◆ INSTRUCTIONS FOR THE TASK: Return, exactly and in full, the lines of the records below starting at the one with "sameButOutputs (exec i" and ending at the one with "theorem seqTurn_withOut (s", and no other lines.

◆ DATA EXCERPTS:
-- ==== Sys2Proof/Laws/Ops.lean ====
section
/-! SUPPORT. What each shared operation can do: micro-ops, acceptance, the SEQ's step. -/

namespace Sys2Proof.Machine

/-! ### Micro-ops (40_phase_driver.md R100) -/

/-- A micro-op writes its own phase and no other. -/
theorem MicroOp.get_perform (on : Bool) (m : MicroOp) (o : Outputs) (p : Phase) :
    (m.perform on o).get p = if p = m.phase then m.write on (o.get p) else o.get p := by
  rw [MicroOp.perform, Outputs.get_set]
  split
  · next h => rw [h]
  · rfl

theorem MicroOp.get_perform_ne (on : Bool) (m : MicroOp) (o : Outputs) {p : Phase} (h : p ≠ m.phase) :
    (m.perform on o).get p = o.get p := by
  rw [MicroOp.get_perform, if_neg h]

@[simp] theorem MicroOp.get_perform_phase (on : Bool) (m : MicroOp) (o : Outputs) :
    (m.perform on o).get m.phase = m.write on (o.get m.phase) := by
  rw [MicroOp.get_perform, if_pos rfl]

@[simp] theorem performAll_nil (on : Bool) (o : Outputs) : performAll on [] o = o := rfl

@[simp] theorem performAll_cons (on : Bool) (m : MicroOp) (ms : List MicroOp) (o : Outputs) :
    performAll on (m :: ms) o = performAll on ms (m.perform on o) := rfl

theorem performAll_append (on : Bool) (ms ns : List MicroOp) (o : Outputs) :
    performAll on (ms ++ ns) o = performAll on ns (performAll on ms o) := List.foldl_append

/-- Micro-ops of other phases leave a phase as it is. -/
theorem get_performAll_of_forall_ne (on : Bool) (ms : List MicroOp) (o : Outputs) (p : Phase) (h : ∀ m ∈ ms, p ≠ m.phase) :
    (performAll on ms o).get p = o.get p := by
  induction ms generalizing o with
  | nil => rfl
  | cons m ms ih =>
    rw [performAll_cons, ih _ fun n hn => h n (List.mem_cons_of_mem m hn),
      m.get_perform_ne on o (h m List.mem_cons_self)]

/-! ### Acceptance (41_commutation_engine.md R131) -/

theorem accept_of_badConfig {s : State} (ms : List MicroOp) (h : s.cfg.wellFormed = false) :
    accept ms s = .refused .badConfig := by rw [accept, if_pos h]

theorem accept_of_idle {s : State} (ms : List MicroOp) (hw : s.cfg.wellFormed = true) (hb : s.busy = false) :
    accept ms s = .next (s.withSeq ms 0) := by simp [accept, hw, hb]

theorem accept_of_busy {s : State} (ms : List MicroOp) (hw : s.cfg.wellFormed = true) (hb : s.busy = true) :
    accept ms s = .next (s.raise .busy) := by simp [accept, hw, hb]

/-- What an acceptance that answers a next state has done. -/
theorem accept_cases {ms : List MicroOp} {s t : State} (h : accept ms s = .next t) :
    s.cfg.wellFormed = true ∧ (s.busy = true ∧ t = s.raise .busy ∨ s.busy = false ∧ t = s.withSeq ms 0) := by
  cases hw : s.cfg.wellFormed with
  | false => rw [accept_of_badConfig ms hw] at h; cases h
  | true =>
    refine ⟨rfl, ?_⟩
    cases hb : s.busy with
    | false => rw [accept_of_idle ms hw hb] at h; cases h; exact .inr ⟨rfl, rfl⟩
    | true => rw [accept_of_busy ms hw hb] at h; cases h; exact .inl ⟨rfl, rfl⟩

/-- Every command is an acceptance of some plan, which the state fixes. -/
theorem exec_eq_accept (i : Instr) (s : State) : ∃ ms, exec i s = accept ms s := by
  cases i <;> exact ⟨_, rfl⟩

/-- What a command that answers a next state has done. -/
theorem exec_cases {i : Instr} {s t : State} (h : exec i s = .next t) :
    s.cfg.wellFormed = true ∧ (s.busy = true ∧ t = s.raise .busy ∨ s.busy = false ∧ ∃ ms, t = s.withSeq ms 0) := by
  obtain ⟨ms, hms⟩ := exec_eq_accept i s
  obtain ⟨hw, hb | ⟨hb, ht⟩⟩ := accept_cases (hms ▸ h)
  · exact ⟨hw, .inl hb⟩
  · exact ⟨hw, .inr ⟨hb, ms, ht⟩⟩

/-! ### The SEQ's step (41_commutation_engine.md R130) -/

theorem seqTurn_of_some {s : State} {m : MicroOp} (h : s.seqPlan[s.seqStep]? = some m) :
    seqTurn s = (s.withOut (m.perform s.cfg.hsOnLevel s.out)).withSeq s.seqPlan (s.seqStep + 1) := by rw [seqTurn, h]

theorem seqTurn_of_idle {s : State} (h : s.busy = false) : seqTurn s = s := by
  rw [seqTurn, List.getElem?_eq_none (s.not_busy_iff.mp h)]

/-- A busy block has a next micro-op. -/
theorem exists_nextMicroOp {s : State} (h : s.busy = true) : ∃ m, s.seqPlan[s.seqStep]? = some m :=
  ⟨_, List.getElem?_eq_getElem (s.busy_iff.mp h)⟩

/-- What the SEQ's turn can do. -/
theorem seqTurn_cases (s : State) :
    (s.busy = false ∧ seqTurn s = s) ∨ (s.busy = true ∧ ∃ m, s.seqPlan[s.seqStep]? = some m ∧
      seqTurn s = (s.withOut (m.perform s.cfg.hsOnLevel s.out)).withSeq s.seqPlan (s.seqStep + 1)) := by
  cases hb : s.busy with
  | false => exact .inl ⟨rfl, seqTurn_of_idle hb⟩
  | true =>
    obtain ⟨m, hm⟩ := exists_nextMicroOp hb
    exact .inr ⟨rfl, m, hm, seqTurn_of_some hm⟩

end Sys2Proof.Machine
end

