-- ==== Sys2Proof/Laws/PerInstr.lean ====
section
/-! SUPPORT. The family `LegalWord`: every command's word has the fields of a legal word (30_encoding.md R70, R72, R73), one lemma
per command. -/

namespace Sys2Proof.Laws.LegalWord

/-- The encoded word has `OP` in `0x1` to `0x7`, `Z = 0`, and a legal operand. -/
def Statement (i : Instr) : Prop := (Cmd8.ofWord (encode i)).wellFormed = true

theorem commutate : Statement .commutate := by unfold Statement; decide

theorem allOff : Statement .allOff := by unfold Statement; decide

theorem activateSector (s : Sector) : Statement (.activateSector s) := by unfold Statement; cases s <;> decide

theorem enableHigh (p : Phase) : Statement (.enableHigh p) := by unfold Statement; cases p <;> decide

theorem disableHigh (p : Phase) : Statement (.disableHigh p) := by unfold Statement; cases p <;> decide

theorem enableLowPwm (p : Phase) : Statement (.enableLowPwm p) := by unfold Statement; cases p <;> decide

theorem disableLowPwm (p : Phase) : Statement (.disableLowPwm p) := by unfold Statement; cases p <;> decide

end Sys2Proof.Laws.LegalWord
end

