/-! ### The sequencer (10_state.md R22) -/

/-- Settles O22: of the branches of a step only an acceptance, the SEQ's micro-op and a reset write the sequencer. -/
theorem sequencerMovesOnlyBySeqAcceptanceOrReset : Obligations.SequencerMovesOnlyBySeqAcceptanceOrReset := by
  intro s t h
  obtain ⟨-, ⟨rfl, -⟩ | ⟨w, r, -, -, rfl⟩ | ⟨g, l, -, rfl⟩ | ⟨w, i, ms, hu, hb, hd, -, rfl⟩ | ⟨m, hu, hm, rfl⟩ | ⟨v, -, rfl⟩ |
    ⟨hu, rfl⟩⟩ := step_cases h
  · exact .inl ⟨rfl, rfl⟩
  · exact .inl ⟨rfl, rfl⟩
  · exact .inl ⟨rfl, rfl⟩
  · exact .inr (.inr (.inl ⟨rfl, hb, w, i, hu, hd⟩))
  · have hb : s.busy = true := s.busy_iff.mpr (List.getElem?_eq_some_iff.mp hm).1
    exact .inr (.inl ⟨rfl, rfl, hb, hu⟩)
  · exact .inl ⟨rfl, rfl⟩
  · exact .inr (.inr (.inr ⟨rfl, rfl, hu⟩))

/-! ### The refused mark (10_state.md R32, 60_exceptions.md R161) -/

/-- Settles O23: the refusing branches of a step are the three of the statement; every other one keeps the mark, and its turn is none
of the three. -/
theorem refusedMarkIsStickyAndSetByRefusals : Obligations.RefusedMarkIsStickyAndSetByRefusals := by
  intro s t h
  obtain ⟨-, ⟨rfl, hu⟩ | ⟨w, r, hu, hr, rfl⟩ | ⟨g, l, hu, rfl⟩ | ⟨w, i, ms, hu, hb, hd, -, rfl⟩ | ⟨m, hu, -, rfl⟩ | ⟨v, hu, rfl⟩ |
    ⟨hu, rfl⟩⟩ := step_cases h
  · rcases hu with hu | ⟨hu, -⟩ <;> simp [hu]
  · have hcause : s.busy = true ∨ ∃ r, decode w = .error r := hr.imp And.left fun hd => ⟨r, hd.2⟩
    exact ⟨fun _ => .inr (.inr ⟨w, hu, hcause⟩), fun _ => rfl⟩
  · exact ⟨fun _ => .inr (.inl ⟨g, l, hu⟩), fun _ => rfl⟩
  · simp [hu, hb, hd]
  · simp [hu]
  · simp [hu, hallTurn]
  · simp [hu, resetTurn]

/-! ### The outputs are write-only (10_state.md R28) -/

/-- Both outcomes are next states, and they differ at most in the outputs. -/
def sameButOutputs (x y : Host.Outcome State Fault Refusal) : Prop := ∃ t o, x = .next t ∧ y = .next (t.withOut o)

/-- An accepted command latches one plan whatever the outputs are, since `State.planOf` does not read them. -/
theorem exec_sameButOutputs {s : State} (i : Instr) (o : Outputs) (hw : s.cfg.wellFormed = true) (hb : s.busy = false) :
    sameButOutputs (exec i s) (exec i (s.withOut o)) :=
  ⟨_, o, exec_of_idle i hw hb, exec_of_idle (s := s.withOut o) i hw hb⟩

theorem issue_sameButOutputs {s : State} (w : CmdWord) (o : Outputs) (hw : s.cfg.wellFormed = true) :
    sameButOutputs (issue w s) (issue w (s.withOut o)) := by
  cases hb : s.busy with
  | true => exact ⟨_, o, issue_of_busy w hb, issue_of_busy (s := s.withOut o) w hb⟩
  | false =>
    cases hd : decode w with
    | error r => exact ⟨_, o, issue_of_error hb hd, issue_of_error (s := s.withOut o) hb hd⟩
    | ok i =>
      rw [issue_of_ok hb hd, issue_of_ok (s := s.withOut o) hb hd]
      exact exec_sameButOutputs i o hw hb

/-- Whether the SEQ steps, and what it does to the sequencer, does not depend on the outputs. -/
theorem seqTurn_withOut (s : State) (o : Outputs) : ∃ o', seqTurn (s.withOut o) = (seqTurn s).withOut o' := by
  rcases seqTurn_cases s with ⟨hb, hs⟩ | ⟨-, m, hm, hs⟩ <;> rw [hs]
  · exact ⟨o, seqTurn_of_idle (s := s.withOut o) hb⟩
  · exact ⟨m.perform s.cfg.hsOnLevel o, seqTurn_of_some (s := s.withOut o) hm⟩

theorem takeTurn_sameButOutputs {s : State} (u : Turn) (o : Outputs) (hw : s.cfg.wellFormed = true) :
    sameButOutputs (takeTurn u s) (takeTurn u (s.withOut o)) := by
  cases u with
  | host w => exact issue_sameButOutputs w o hw
  | seq =>
    obtain ⟨o', ho'⟩ := seqTurn_withOut s o
    exact ⟨_, o', rfl, congrArg _ ho'⟩
  | hall v => exact ⟨_, o, rfl, rfl⟩
  | pwm => exact ⟨_, o, rfl, rfl⟩
  | rst => exact ⟨_, Outputs.afterReset s.cfg s.instant, rfl, rfl⟩
  | foreign g l => exact ⟨_, o, rfl, rfl⟩

/-- A step in a well-formed build answers a next state, and other outputs change no other field of it. -/
theorem step_sameButOutputs {s : State} (o : Outputs) (hw : s.cfg.wellFormed = true) :
    sameButOutputs (step s) (step (s.withOut o)) := by
  rw [step_of_wellFormed hw, step_of_wellFormed (s := s.withOut o) hw]
  exact takeTurn_sameButOutputs (s := s.nextInstant) s.nextTurn o hw

/-- Settles O24: a plan is `commandPlan` of the build and the Hall Code; no turn reads the outputs into another field; the outputs are
written by the SEQ's turn and by reset only. -/
theorem nothingReadsTheOutputs : Obligations.NothingReadsTheOutputs := by
  refine ⟨fun i s s' hw hcfg hb hb' hcode => ?_, fun s o hw => ?_, fun s t w hu h => ?_⟩
  · exact ⟨_, _, exec_of_idle i hw hb, exec_of_idle i (hcfg ▸ hw) hb', commandPlan_congr hcfg hcode, rfl⟩
  · obtain ⟨t, o', ht, ht'⟩ := step_sameButOutputs o hw
    exact ⟨t, t.withOut o', ht, ht', rfl⟩
  · rcases step_out_cases h with ho | ⟨m, hu', -⟩ | ⟨hu', -⟩
    · exact ho
    · rw [hu] at hu'; cases hu'
    · rw [hu] at hu'; cases hu'

/-! ### The reset state (70_reset_and_hazards.md R180) -/

/-- The packed value of a phase that is fully off, for a high side that is on at 1. -/
theorem PhaseOut.pack_allOff_true : (PhaseOut.allOff true).pack = 0b10110#5 := rfl

/-- Settles O5: the default build's reset outputs are known, so every phase is fully off. -/
theorem resetStateIsAllOffAndIdle : Obligations.ResetStateIsAllOffAndIdle := by
  refine ⟨fun p => ?_, rfl, rfl, rfl, rfl, rfl⟩
  have hoff : State.reset.out.get p = PhaseOut.allOff true := Outputs.get_afterReset_of_known (cfg := Config.default) 0 p rfl
  rw [hoff, PhaseOut.pack_allOff_true]

/-! ### The switches as their pins leave them (10_state.md R25, R26, R34, R35) -/

namespace PhaseOut

variable (on : Bool) (x : PhaseOut)

theorem hsLevel_eq_driven_iff (l : Bool) : x.hsLevel = .driven l ↔ x.hsDir = .output ∧ x.hsLat = l := by
  cases hd : x.hsDir <;> simp [hsLevel, hd]

theorem highMayOn_eq_false_iff : x.highMayOn on = false ↔ x.hsDir = .output ∧ x.hsLat = !on := by
  cases hd : x.hsDir <;> simp [highMayOn, hd, Bool.eq_not_iff]

theorem highSwitch_eq_off_iff : x.highSwitch on = .off ↔ x.hsDir = .output ∧ x.hsLat = !on := by
  cases hd : x.hsDir <;> simp [highSwitch, hsLevel, hd, Bool.eq_not_iff]

theorem lowMayOn_eq_false_iff : x.lowMayOn = false ↔ x.lsPwm = false ∧ x.lsDir = .output ∧ x.lsLat = true := by
  cases hd : x.lsDir <;> simp [lowMayOn, hd]

theorem lowSwitch_eq_disabled_iff : x.lowSwitch = .disabled ↔ x.lsPwm = false ∧ x.lsDir = .output ∧ x.lsLat = true := by
  cases hp : x.lsPwm <;> cases hd : x.lsDir <;> simp [lowSwitch, hp, hd]

/-- A pin that PWM owns follows the waveform, so it is at the off level for every waveform only while PWM does not own it. -/
theorem forall_lsLevel_eq_driven_true_iff :
    (∀ wave, x.lsLevel wave = .driven true) ↔ x.lsPwm = false ∧ x.lsDir = .output ∧ x.lsLat = true := by
  cases hp : x.lsPwm <;> cases hd : x.lsDir <;> simp [lsLevel, hp, hd]

variable {on x}

/-- An output pin leaves its high side on or off. -/
theorem high_ne_undetermined (h : x.hsDir = .output) : x.high on ≠ .undetermined := by
  by_cases hl : x.hsLat = on
  · simp [high, h, hl]
  · have hoff : x.highMayOn on = false := (x.highMayOn_eq_false_iff on).mpr ⟨h, Bool.eq_not_of_ne hl⟩
    simp [high, hl, hoff]

/-- A low side whose pin is a driven-off output is enabled by PWM or disabled. -/
theorem low_ne_undetermined (hd : x.lsDir = .output) (hl : x.lsLat = true) : x.low ≠ .undetermined := by
  cases hp : x.lsPwm with
  | true => simp [low, hp]
  | false => simp [low, hp, x.lowMayOn_eq_false_iff.mpr ⟨hp, hd, hl⟩]

/-- The low-side switch of such a pin. -/
theorem lowSwitch_of_driven (hd : x.lsDir = .output) (hl : x.lsLat = true) :
    x.lowSwitch = if x.lsPwm then .enabled else .disabled := by
  simp [lowSwitch, hd, hl]

end PhaseOut

/-- Settles O42: each side of an equivalence says the same of the phase's fields. -/
theorem mayConductIsWhatThePinsDoNotRuleOut : Obligations.MayConductIsWhatThePinsDoNotRuleOut := by
  intro on x
  rw [x.highMayOn_eq_false_iff, x.highSwitch_eq_off_iff, x.hsLevel_eq_driven_iff, x.lowMayOn_eq_false_iff,
    x.lowSwitch_eq_disabled_iff, x.forall_lsLevel_eq_driven_true_iff]
  exact ⟨.rfl, .rfl, .rfl, .rfl⟩

/-- Settles O49: a driven high-side pin is at one of the two levels; a driven low-side pin is PWM's or at its off level. -/
theorem drivenPinsLeaveNoSwitchUndetermined : Obligations.DrivenPinsLeaveNoSwitchUndetermined := by
  intro o on h p
  obtain ⟨hhs, hls, hlat⟩ := h p
  refine ⟨PhaseOut.high_ne_undetermined hhs, PhaseOut.low_ne_undetermined hls hlat, ?_, ?_⟩ <;>
    rw [PhaseOut.lowSwitch_of_driven hls hlat] <;> split <;> decide

end Sys2Proof.Machine
end

section
/-! PROOFS. The memory (20_memory.md): what the SEQ's step writes and which pin shows it, a pending plan in list order, who writes the
outputs, and the environment's steps. -/

namespace Sys2Proof.Machine

/-! ### The SEQ's step (41_commutation_engine.md R130) -/

/-- A block with a next micro-op is busy: the converse of `exists_nextMicroOp`. -/
theorem busy_of_nextMicroOp {s : State} {m : MicroOp} (h : s.seqPlan[s.seqStep]? = some m) : s.busy = true :=
  s.busy_iff.mpr (List.getElem?_eq_some_iff.mp h).1

/-- The SEQ's turn performs the next micro-op. -/
theorem step_of_nextMicroOp {s : State} {m : MicroOp} (hw : s.cfg.wellFormed = true) (hu : s.nextTurn = .seq)
    (hm : s.seqPlan[s.seqStep]? = some m) :
    step s = .next ((s.nextInstant.withOut (m.perform s.cfg.hsOnLevel s.out)).withSeq s.seqPlan (s.seqStep + 1)) := by
  rw [step_of_wellFormed hw, hu, takeTurn, seqTurn_of_some (s := s.nextInstant) hm]
  rfl

/-! ### Who writes the outputs (20_memory.md R58) -/

/-- Settles O21: of the three things a step can do to the outputs, keeping them is excluded; the other two are the statement's. -/
theorem onlySeqAndResetWriteOutputs : Obligations.OnlySeqAndResetWriteOutputs := by
  intro s t h hne
  rcases step_out_cases h with ho | ⟨m, hu, hm, ho⟩ | ⟨hu, -⟩
  · exact absurd ho hne
  · exact .inr ⟨hu, busy_of_nextMicroOp hm, m, hm, ho⟩
  · exact .inl hu

/-! ### The pin a micro-op writes shows it at once (20_memory.md R53) -/

namespace PhaseOut

variable (x : PhaseOut) (wave : Bool)

theorem hsLevel_of_output (h : x.hsDir = .output) : x.hsLevel = .driven x.hsLat := by rw [hsLevel, h]

/-- While PWM owns the low-side pin, the pin follows the waveform (10_state.md R26). -/
theorem lsLevel_of_pwm (h : x.lsPwm = true) : x.lsLevel wave = .driven wave := by rw [lsLevel, if_pos h]

/-- A low-side pin that PWM does not own is a plain pin (10_state.md R26). -/
theorem lsLevel_of_not_pwm (h : x.lsPwm = false) :
    x.lsLevel wave = if x.lsDir = .output then .driven x.lsLat else .z := by
  cases hd : x.lsDir <;> simp [lsLevel, h, hd]

/-- A low-side pin that is an output is driven, by PWM or from its latch. -/
theorem lsLevel_of_output (h : x.lsDir = .output) : x.lsLevel wave = .driven (if x.lsPwm then wave else x.lsLat) := by
  cases hp : x.lsPwm with
  | true => exact x.lsLevel_of_pwm wave hp
  | false => rw [x.lsLevel_of_not_pwm wave hp, if_pos h]; rfl
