-- ==== Sys2Proof/Machine/Memory.lean ====
section
/-! DEFINITION. Machine/Memory.lean: reading, writing and cutting a canonical memory: the RAM and the shadows. -/

namespace Sys2Proof.Machine

/-- The byte at an address; an unlisted address reads 0x00 (log entry 7). -/
def Memory.read (m : Memory) (a : Nat) : Byte :=
  match m with
  | [] => 0
  | (k, v) :: rest => if k = a then v else Memory.read rest a

/-- The memory with a byte written, in canonical form: 0x00 is written by unlisting the address. -/
def Memory.write (m : Memory) (a : Nat) (v : Byte) : Memory :=
  match m with
  | [] => if v = 0 then [] else [(a, v)]
  | (k, w) :: rest =>
    if a < k then (if v = 0 then (k, w) :: rest else (a, v) :: (k, w) :: rest)
    else if a = k then (if v = 0 then rest else (a, v) :: rest)
    else (k, w) :: Memory.write rest a v

/-- Successive bytes written from an address up. -/
def Memory.writeAll (m : Memory) (a : Nat) : List Byte → Memory
  | [] => m
  | v :: rest => Memory.writeAll (m.write a v) (a + 1) rest

/-- Every listed address lies above `low`, the addresses rise, and no listed byte is 0x00. -/
def Memory.wfFrom (low : Option Nat) : Memory → Bool
  | [] => true
  | (k, v) :: rest =>
    (match low with | none => true | some l => decide (l < k)) && v != 0 && Memory.wfFrom (some k) rest

/-- The canonical form. -/
def Memory.wf (m : Memory) : Bool := Memory.wfFrom none m

/-- The cells of `len` addresses from `start`, keyed from 0: how a shadow is loaded from the RAM (R181). -/
def Memory.slice (m : Memory) (start len : Nat) : Memory :=
  match m with
  | [] => []
  | (k, v) :: rest =>
    if start ≤ k && k < start + len then (k - start, v) :: Memory.slice rest start len
    else Memory.slice rest start len

/-- `len` bytes from an address up. -/
def Memory.bytes (m : Memory) (a : Nat) : Nat → List Byte
  | 0 => []
  | len + 1 => m.read a :: Memory.bytes m (a + 1) len

/-- A little-endian 16-bit number (0.10). -/
def Memory.read16 (m : Memory) (a : Nat) : Nat := (m.read a).toNat + 256 * (m.read (a + 1)).toNat

end Sys2Proof.Machine
end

◆ RESULT FOR THIS TASK:
    sameButOutputs (exec i s) (exec i (s.withOut o)) :=
  ⟨_, o, exec_of_idle i hw hb, exec_of_idle (s := s.withOut o) i hw hb⟩

theorem issue_sameButOutputs {s : State} (w : CmdWord) (o : Outputs) (hw : s.cfg.wellFormed = true) :
    sameButOutputs (issue w s) (issue w (s.withOut o)) := by
  cases hb : s.busy with
  | true => exact ⟨_, o, issue_of_busy w hb, issue_of_busy (s := s.withOut o) w hb⟩
  | false =>
    cases hd : decode w with
    | error r => exact ⟨_, o, issue_of_error hb hd, issue_of_error (s := s.withOut o) hb hd⟩
    | ok i =>
      rw [issue_of_ok hb hd, issue_of_ok (s := s.withOut o) hb hd]
      exact exec_sameButOutputs i o hw hb

/-- Whether the SEQ steps, and what it does to the sequencer, does not depend on the outputs. -/
theorem seqTurn_withOut (s : State) (o : Outputs) : ∃ o', seqTurn (s.withOut o) = (seqTurn s).withOut o' := by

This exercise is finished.